The swing door to the other room opens, and a trim little woman with shoulder-length blond hair comes through. She’s carrying a bowl. When the light strikes the figure lying on the couch, Mouse screams. It’s a horribly thick sound, as if the man’s lungs have begun to liquefy. Something—maybe smoke, maybe steam—starts to rise up from the skin of his forehead.
“Hold on, Mouse,” the kneeling man says. It’s Doc. Before the kitchen door swings all the way shut again, Jack is able to read what’s pasted to his battered black bag. Somewhere in America there may be another medical man sporting a
STEPPENWOLF RULES
bumper sticker on the side of his physician’s bag, but probably not in Wisconsin.
The woman kneels beside Doc, who takes a cloth from the basin, wrings it out, and places it on Mouse’s forehead. Mouse gives a shaky groan and begins to shiver all over. Water runs down his cheeks and into his beard. The beard seems to be coming out in mangy patches.
Jack steps forward, telling himself he will get used to the smell, sure he will. Maybe it’s even true. In the meantime he wishes for a little of the Vicks VapoRub most LAPD homicide detectives carry in their glove compartments as a matter of course. A dab under each nostril would be very welcome right now.
There’s a sound system (scruffy) and a pair of speakers in the corners of the room (huge), but no television. Stacked wooden crates filled with books line every wall without a door or a window in it, making the space seem even smaller than it is, almost cryptlike. Jack has a touch of claustrophobia in his makeup, and now this circuit warms up, increasing his discomfort. Most of the books seem to deal with religion and philosophy—he sees Descartes, C. S. Lewis, the Bhagavad-Gita, Steven Avery’s
Tenets of Existence—
but there’s also a lot of fiction, books on beer making, and (on top of one giant speaker) Albert Goldman’s trash tome about Elvis Presley. On the other speaker is a photograph of a young girl with a splendid smile, freckles, and oceans of reddish-blond hair. Seeing the child who drew the hopscotch grid out front makes Jack Sawyer feel sick with anger and sorrow. Otherworldly beings and causes there may be, but there’s also a sick old fuck prowling around who needs to be stopped. He’d do well to remember that.

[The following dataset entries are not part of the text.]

-- ==== Sys2Proof/Machine/Sched.lean ====
section
/-!
DEFINITION. The scheduler (15): admission, placement, pre-emption and eviction (R85, R86, R319, R320), function-table slots
(R191), saving and readmission (R318, R321), and accounting (R327). (log 14, DEDUCED) -/
namespace Sys2Proof.Machine

/-! ### Order -/

/-- An element put in its place in a list sorted by `le`, behind its equals. -/
def insertBy {α : Type} (le : α → α → Bool) (x : α) : List α → List α
  | [] => [x]
  | h :: t => if le h x then h :: insertBy le x t else x :: h :: t

/-- A list sorted by `le`, equals in their order. -/
def sortBy {α : Type} (le : α → α → Bool) (l : List α) : List α := l.foldl (fun acc x => insertBy le x acc) []

/-- Descending PRIO, then ascending key (R319). -/
def prioLe (key : Context → Nat) (a b : Nat × Context) : Bool :=
  b.2.prio < a.2.prio || (b.2.prio == a.2.prio && key a.2 ≤ key b.2)

/-- Ascending PRIO, then ascending key: the order in which contexts are evicted (R319). -/
def evictLe (key : Context → Nat) (a b : Nat × Context) : Bool :=
  a.2.prio < b.2.prio || (a.2.prio == b.2.prio && key a.2 ≤ key b.2)

/-! ### What a partition has -/

/-- Share of foreground activity `a` of partition `p` in a ration image (Table 15.6). -/
def shareOf (img : List Byte) (a p : Nat) : Nat := fld img (0x10 + 8 * a + p) 1
/-- Slot quota of partition `p`. -/
def Core.quota (c : Core) (p : Nat) : Nat := fld c.ration (8 + p) 1

/-- MEs of partition `p`, ascending: those of its quads, and, when its ME ration is not zero, those of the pool that are given to
no other (R314). (log 38, DESIGN CHOICE) -/
def Core.mesOf (c : Core) (p : Nat) : List Nat :=
  (List.range 32).flatMap (fun q =>
    let o := c.owner 1 q
    if o = p then span (4 * q) 4
    else if o = 0xFD ∧ shareOf c.ration 0 p ≠ 0 then (span (4 * q) 4).filter (fun m => (lookup c.pool m).all (· == p))
    else [])

/-- Whether a strand is placed on an ME. -/
def Core.meBusy (c : Core) (m : Nat) : Bool := c.ctxs.any (fun k => k.2.strands.any (fun r => r.2.me == some m))

/-- Resident contexts of partition `p`. -/
def Core.residents (c : Core) (p : Nat) : List (Nat × Context) := c.ctxs.filter (fun k => k.2.part == p && k.2.slot.isSome)

/-- Contexts of partition `p` that wait for residency, in their order (R319 rule 1). -/
def Core.waiting (c : Core) (p : Nat) : List (Nat × Context) :=
  sortBy (prioLe Context.runnableSince)
    (c.ctxs.filter (fun k => k.2.part == p && k.2.slot.isNone && k.2.moving == .none && k.2.state == .runnable))

/-- Whether the pantry ranges of two contexts share a byte of a die (R317). -/
def Context.clash (a b : Context) : Bool :=
  (a.mask &&& b.mask) % 256 != 0 && overlaps a.poff a.plen b.poff b.plen

/-- Whether a context can become resident now (R319 rule 1). (log 38, DESIGN CHOICE) -/
def Core.canAdmit (c : Core) (p : Nat) (cx : Context) : Bool :=
  (c.residents p).length < c.quota p && (List.range 16).any (fun s => c.ctxs.all (fun k => k.2.slot != some s)) &&
    c.ctxs.all (fun k => k.2.slot.isNone || !k.2.clash cx)

/-! ### Admission and eviction -/

/-- A context made resident in the lowest free slot: its image is read, or, with no image, it starts as it was created. -/
def Core.readmit (c : Core) (k : Nat) (cx : Context) : Core :=
  let s := ((List.range 16).find? (fun s => c.ctxs.all (fun k => k.2.slot != some s))).getD 0
  { c with slotRegs := eraseKey s c.slotRegs }.setCtx k
    { cx with slot := some s, moving := if cx.savedLen = 0 then .none else .restoring, woken := false }

/-- Contexts of partition `p` admitted while any can be; `fuel` bounds them. (log 44, DEDUCED) -/
def Core.admitAll (p : Nat) : Nat → Core → Core
  | 0, c => c
  | n + 1, c =>
    match (c.waiting p).find? (fun k => c.canAdmit p k.2) with
    | some k => Core.admitAll p n (c.readmit k.1 k.2)
    | none => c

/-- The eviction of a context requested: its strands are to stop at pre-emption points (R319). -/
def Core.evict (c : Core) (k : Nat) : Core :=
  match lookup c.ctxs k with
  | some cx => c.setCtx k { cx with moving := .stopping }
  | none => c

/-- Residents of `p` that keep a waiting context out: all of them when its quota is held, else those whose pantry range
clashes. -/
def Core.keepers (c : Core) (p : Nat) (cx : Context) : List (Nat × Context) :=
  let rs := c.residents p
  if c.quota p ≤ rs.length then rs else rs.filter (fun k => k.2.clash cx)

/-- The context of `p` to evict for those that wait (R319 rules 1 and 3); none while one of `p` is already leaving. (log 44, DEDUCED) -/
def Core.victim (c : Core) (p : Nat) : Option Nat :=
  let rs := c.residents p
  if rs.any (fun k => k.2.moving == .stopping || k.2.moving == .saving) then none else
  let still := fun (k : Nat × Context) => k.2.moving == .none
  let ws := (c.waiting p).filter (fun w => !c.canAdmit p w.2)
  match ws with
  | [] => none
  | w :: _ =>
    match sortBy (fun a b => decide (a.2.idleSince ≤ b.2.idleSince)) ((c.keepers p w.2).filter (fun k => still k && k.2.state == .idle)) with
    | q :: _ => some q.1
    | [] =>
      ws.findSome? (fun w =>
        ((sortBy (evictLe Context.residentSince) (rs.filter (fun k => decide (k.2.prio < w.2.prio)))).head?).bind (fun k =>
          if still k then some k.1 else none))

/-! ### Placement -/

/-- The tables that the context's launches bind, loaded into the slots of a quad (R191); a slot bound to none holds no
table. (log 14, DEDUCED) -/
def Core.loadTables (c : Core) (k quad : Nat) (cx : Context) : Core :=
  (List.range 4).foldl (fun (a : Core) j =>
    match a.bound cx j with
    | some img => { a with ftab := insertKey (ftabKey k quad j) img a.ftab }
    | none => { a with ftab := eraseKey (ftabKey k quad j) a.ftab }) c

/-- Strand `i` of context `k` placed on the ME of its index, or on the lowest free one, of those of its partition (R86). -/
def Core.placeStrand (c : Core) (k i : Nat) : Core :=
  match lookup c.ctxs k with
  | none => c
  | some cx =>
    match lookup cx.strands i with
    | none => c
    | some r =>
      let mes := c.mesOf cx.part
      let free := mes.filter (fun m => !c.meBusy m)
      match (match mes[i]? with | some m => if free.contains m then some m else free.head? | none => free.head?) with
      | none => c
      | some m =>
        (c.setCtx k { cx with strands := insertKey i { r with me := some m, turn := c.clock } cx.strands, acct := { cx.acct with ran := true } }).loadTables k (m / 4) cx

/-- Unplaced strands of the live resident contexts of `p`, as (context, strand), in the order of R319 rules 1 and 2; a rotation
takes those placed longest ago first. -/
def Core.unplaced (c : Core) (p : Nat) (rotate : Bool) : List (Nat × Nat) :=
  let cs := sortBy (prioLe Context.runnableSince) ((c.residents p).filter (fun k => k.2.live))
  let l := cs.flatMap (fun k => (k.2.strands.filter (fun r => r.2.me.isNone)).map (fun r => (k.2.prio, r.2.turn, r.1, k.1)))
  let le := fun (a b : Nat × Nat × Nat × Nat) =>
    b.1 < a.1 || (b.1 == a.1 && (a.2.1 < b.2.1 || (a.2.1 == b.2.1 && a.2.2.1 ≤ b.2.2.1)))
  (if rotate then sortBy le l else l).map (fun x => (x.2.2.2, x.2.2.1))

/-- Free MEs given to unplaced strands of partition `p`. (log 44, DEDUCED) -/
def Core.place (c : Core) (p : Nat) (rotate : Bool := false) : Core :=
  (c.unplaced p rotate).foldl (fun (a : Core) s => a.placeStrand s.1 s.2) c

/-- A context's strands taken off their MEs. -/
def Context.unplace (cx : Context) : Context := { cx with strands := cx.strands.map (fun r => (r.1, { r.2 with me := none })) }

/-- Strands of `p` moved round when some of them have no ME (R86, R319 rule 2). (log 44, DEDUCED) -/
def Core.rotate (c : Core) (p : Nat) : Core :=
  if (c.unplaced p false).isEmpty then c
  else ({ c with ctxs := c.ctxs.map (fun k => if k.2.part = p ∧ k.2.live then (k.1, k.2.unplace) else k) } : Core).place p true

/-! ### The pool -/

/-- MEs of pool quads, ascending (R314). -/
def Core.poolMes (c : Core) : List Nat := (List.range 32).flatMap (fun q => if c.owner 1 q = 0xFD then span (4 * q) 4 else [])

/-- Strands of partition `p` that its own quads have no room for: its demand on the pool. -/
def Core.poolWant (c : Core) (p : Nat) : Nat :=
  if shareOf c.ration 0 p = 0 then 0 else
  (((c.residents p).filter (fun k => k.2.live)).map (fun k => k.2.strands.length)).sum -
    4 * ((List.range 32).filter (fun q => c.owner 1 q == p)).length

Bear Girl makes a space for Jack in front of the couch, moving gracefully even though she’s on her knees and still holding the bowl. Jack sees that in it are two more wet cloths and a heap of melting ice cubes. The sight of them makes him thirstier than ever. He takes one and pops it into his mouth. Then he turns his attention to Mouse.
A plaid blanket has been pulled up to his neck. His forehead and upper cheeks—the places not covered by his decaying beard—are pasty. His eyes are closed. His lips are drawn back to show teeth of startling whiteness.